In the listing below, count every line that contains "memBytes". Give nothing but the number.
SUPPLIED DATA START
-- ==== Sys2Proof/Laws/Memory.lean ====
section
/-! SUPPORT. Memory: a read after a write, and the canonical form every operation keeps (20_memory.md R61 to R66; log 15). -/

namespace Sys2Proof.Machine

/-! ## The list of cells -/

theorem Memory.read_erase (m : Memory) (x y : Nat) :
    (m.erase x).read y = if y = x then Config.unlistedByte else m.read y := by
  induction m with
  | nil => simp [Memory.erase, Memory.read]
  | cons c m ih =>
    obtain ⟨a, b⟩ := c
    simp only [Memory.erase, Memory.read]
    split
    · subst a; rw [ih]; split <;> simp_all [eq_comm]
    · simp only [Memory.read, ih]; split <;> split <;> simp_all

theorem Memory.read_insert {m : Memory} {x : Nat} (h : m.read x = Config.unlistedByte) (hm : ∀ c ∈ m, c.1 ≠ x)
    (v : Byte) (y : Nat) : (m.insert x v).read y = if y = x then v else m.read y := by
  induction m with
  | nil => simp [Memory.insert, Memory.read, eq_comm]
  | cons c m ih =>
    obtain ⟨a, b⟩ := c
    have hax : a ≠ x := hm (a, b) (by simp)
    simp only [Memory.insert]
    split
    · simp only [Memory.read, eq_comm (a := y)]
    · simp only [Memory.read, hax, if_false] at h
      simp only [Memory.read, ih h (fun c hc => hm c (by simp [hc]))]
      by_cases hy : a = y
      · subst hy; simp [hax]
      · simp [hy]

theorem Memory.mem_erase {m : Memory} {x : Nat} {c : Host.Cell} : c ∈ m.erase x ↔ c ∈ m ∧ c.1 ≠ x := by
  induction m with
  | nil => simp [Memory.erase]
  | cons d m ih =>
    obtain ⟨a, b⟩ := d
    simp only [Memory.erase]
    split
    · subst a; rw [ih]; constructor
      · rintro ⟨h, hx⟩; exact ⟨by simp [h], hx⟩
      · rintro ⟨h, hx⟩
        rcases List.mem_cons.1 h with rfl | h
        · exact absurd rfl hx
        · exact ⟨h, hx⟩
    · rw [List.mem_cons, ih, List.mem_cons]; constructor
      · rintro (rfl | ⟨h, hx⟩)
        · exact ⟨.inl rfl, ‹_›⟩
        · exact ⟨.inr h, hx⟩
      · rintro ⟨rfl | h, hx⟩
        · exact .inl rfl
        · exact .inr ⟨h, hx⟩

theorem Memory.mem_insert {m : Memory} {x : Nat} {v : Byte} {c : Host.Cell} :
    c ∈ m.insert x v ↔ c = (x, v) ∨ c ∈ m := by
  induction m with
  | nil => simp [Memory.insert]
  | cons d m ih =>
    obtain ⟨a, b⟩ := d
    simp only [Memory.insert]
    split
    · simp
    · simp only [List.mem_cons, ih]
      constructor <;> rintro (h | h | h) <;> simp [h]

/-- A byte read after a byte written. -/
theorem Memory.read_write (m : Memory) (x y : Nat) (v : Byte) :
    (m.write x v).read y = if y = x then v else m.read y := by
  unfold Memory.write
  split
  · rw [Memory.read_erase]; split <;> simp_all
  · rw [Memory.read_insert (by simp [Memory.read_erase]) (fun c hc => (Memory.mem_erase.1 hc).2), Memory.read_erase]
    split <;> simp_all

/-! ## The canonical form -/

theorem Memory.erase_wf {m : Memory} (h : m.wf) (x : Nat) : (m.erase x).wf := by
  refine ⟨?_, fun c hc => h.2 c (Memory.mem_erase.1 hc).1⟩
  have h1 := h.1
  clear h
  induction m with
  | nil => simp [Memory.erase]
  | cons c m ih =>
    obtain ⟨a, b⟩ := c
    simp only [List.pairwise_cons] at h1
    simp only [Memory.erase]
    split
    · exact ih h1.2
    · rw [List.pairwise_cons]
      exact ⟨fun d hd => h1.1 d (Memory.mem_erase.1 hd).1, ih h1.2⟩

theorem Memory.insert_wf {m : Memory} (h : m.wf) {x : Nat} (hx : x < Config.memBytes) {v : Byte}
    (hv : v ≠ Config.unlistedByte) (hm : ∀ c ∈ m, c.1 ≠ x) : (m.insert x v).wf := by
  refine ⟨?_, fun c hc => ?_⟩
  · have h1 := h.1
    clear h
    induction m with
    | nil => simp [Memory.insert]
    | cons c m ih =>
      obtain ⟨a, b⟩ := c
      simp only [List.pairwise_cons] at h1
      simp only [Memory.insert]
      split
      · rename_i hlt
        rw [List.pairwise_cons, List.pairwise_cons]
        refine ⟨fun d hd => ?_, h1⟩
        rcases List.mem_cons.1 hd with rfl | hd
        · exact hlt
        · exact Nat.lt_trans hlt (h1.1 d hd)
      · rename_i hlt
        have hax : a ≠ x := hm (a, b) (by simp)
        rw [List.pairwise_cons]
        refine ⟨fun d hd => ?_, ih (fun c hc => hm c (by simp [hc])) h1.2⟩
        rcases Memory.mem_insert.1 hd with rfl | hd
        · exact Nat.lt_of_le_of_ne (Nat.le_of_not_lt hlt) hax
        · exact h1.1 d hd
  · rcases Memory.mem_insert.1 hc with rfl | hc
    · exact ⟨hx, hv⟩
    · exact h.2 c hc

/-- A write keeps the canonical form. -/
theorem Memory.write_wf {m : Memory} (h : m.wf) {x : Nat} (hx : x < Config.memBytes) (v : Byte) : (m.write x v).wf := by
  unfold Memory.write
  split
  · exact Memory.erase_wf h x
  · rename_i hv
    exact Memory.insert_wf (Memory.erase_wf h x) hx hv (fun c hc => (Memory.mem_erase.1 hc).2)

theorem PAddr.toNat_lt (a : PAddr) : a.toNat < Config.memBytes := a.isLt

/-! ## Bytes and words of the state -/

@[simp] theorem State.byteAt_putByte (s : State) (a b : PAddr) (v : Byte) :
    (s.putByte a v).byteAt b = if b = a then v else s.byteAt b := by
  simp only [State.byteAt, State.putByte, Memory.read_write, BitVec.toNat_inj]

@[simp] theorem State.putByte_wf {s : State} (h : s.mem.wf) (a : PAddr) (v : Byte) : (s.putByte a v).mem.wf :=
  Memory.write_wf h (PAddr.toNat_lt a) v

theorem PAddr.add_one_ne (a : PAddr) : a + 1 ≠ a := by
  intro h
  have := congrArg BitVec.toNat h
  rw [BitVec.toNat_add] at this
  have h2 := a.isLt
  have h3 : (1 : PAddr).toNat = 1 := rfl
  omega

@[simp] theorem State.byteAt_putWord (s : State) (a b : PAddr) (v : Word) :
    (s.putWord a v).byteAt b = if b = a + 1 then hiByte v else if b = a then loByte v else s.byteAt b := by
  simp [State.putWord]

@[simp] theorem State.wordAt_putWord (s : State) (a : PAddr) (v : Word) : (s.putWord a v).wordAt a = v := by
  simp [State.wordAt]

theorem State.putWord_wf {s : State} (h : s.mem.wf) (a : PAddr) (v : Word) : (s.putWord a v).mem.wf :=
  State.putByte_wf (State.putByte_wf h _ _) _ _

/-- Everything but memory is kept by storing a word without an event. -/
theorem State.putWord_eq (s : State) (a : PAddr) (v : Word) :
    s.putWord a v = { s with mem := (s.putWord a v).mem } := rfl

theorem State.wordAt_congr {s t : State} (h : ∀ a, t.byteAt a = s.byteAt a) (a : PAddr) : t.wordAt a = s.wordAt a := by
  simp [State.wordAt, h]

/-- A word outside the bytes that changed reads as before. -/
theorem State.wordAt_kept {s t : State} {l : List PAddr} (h : ∀ a, a ∉ l → t.byteAt a = s.byteAt a) {a : PAddr}
    (h0 : a ∉ l) (h1 : a + 1 ∉ l) : t.wordAt a = s.wordAt a := by
  rw [State.wordAt, State.wordAt, h _ h0, h _ h1]

end Sys2Proof.Machine
end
SUPPLIED DATA END
§ **RESULT FOR THIS TASK**
3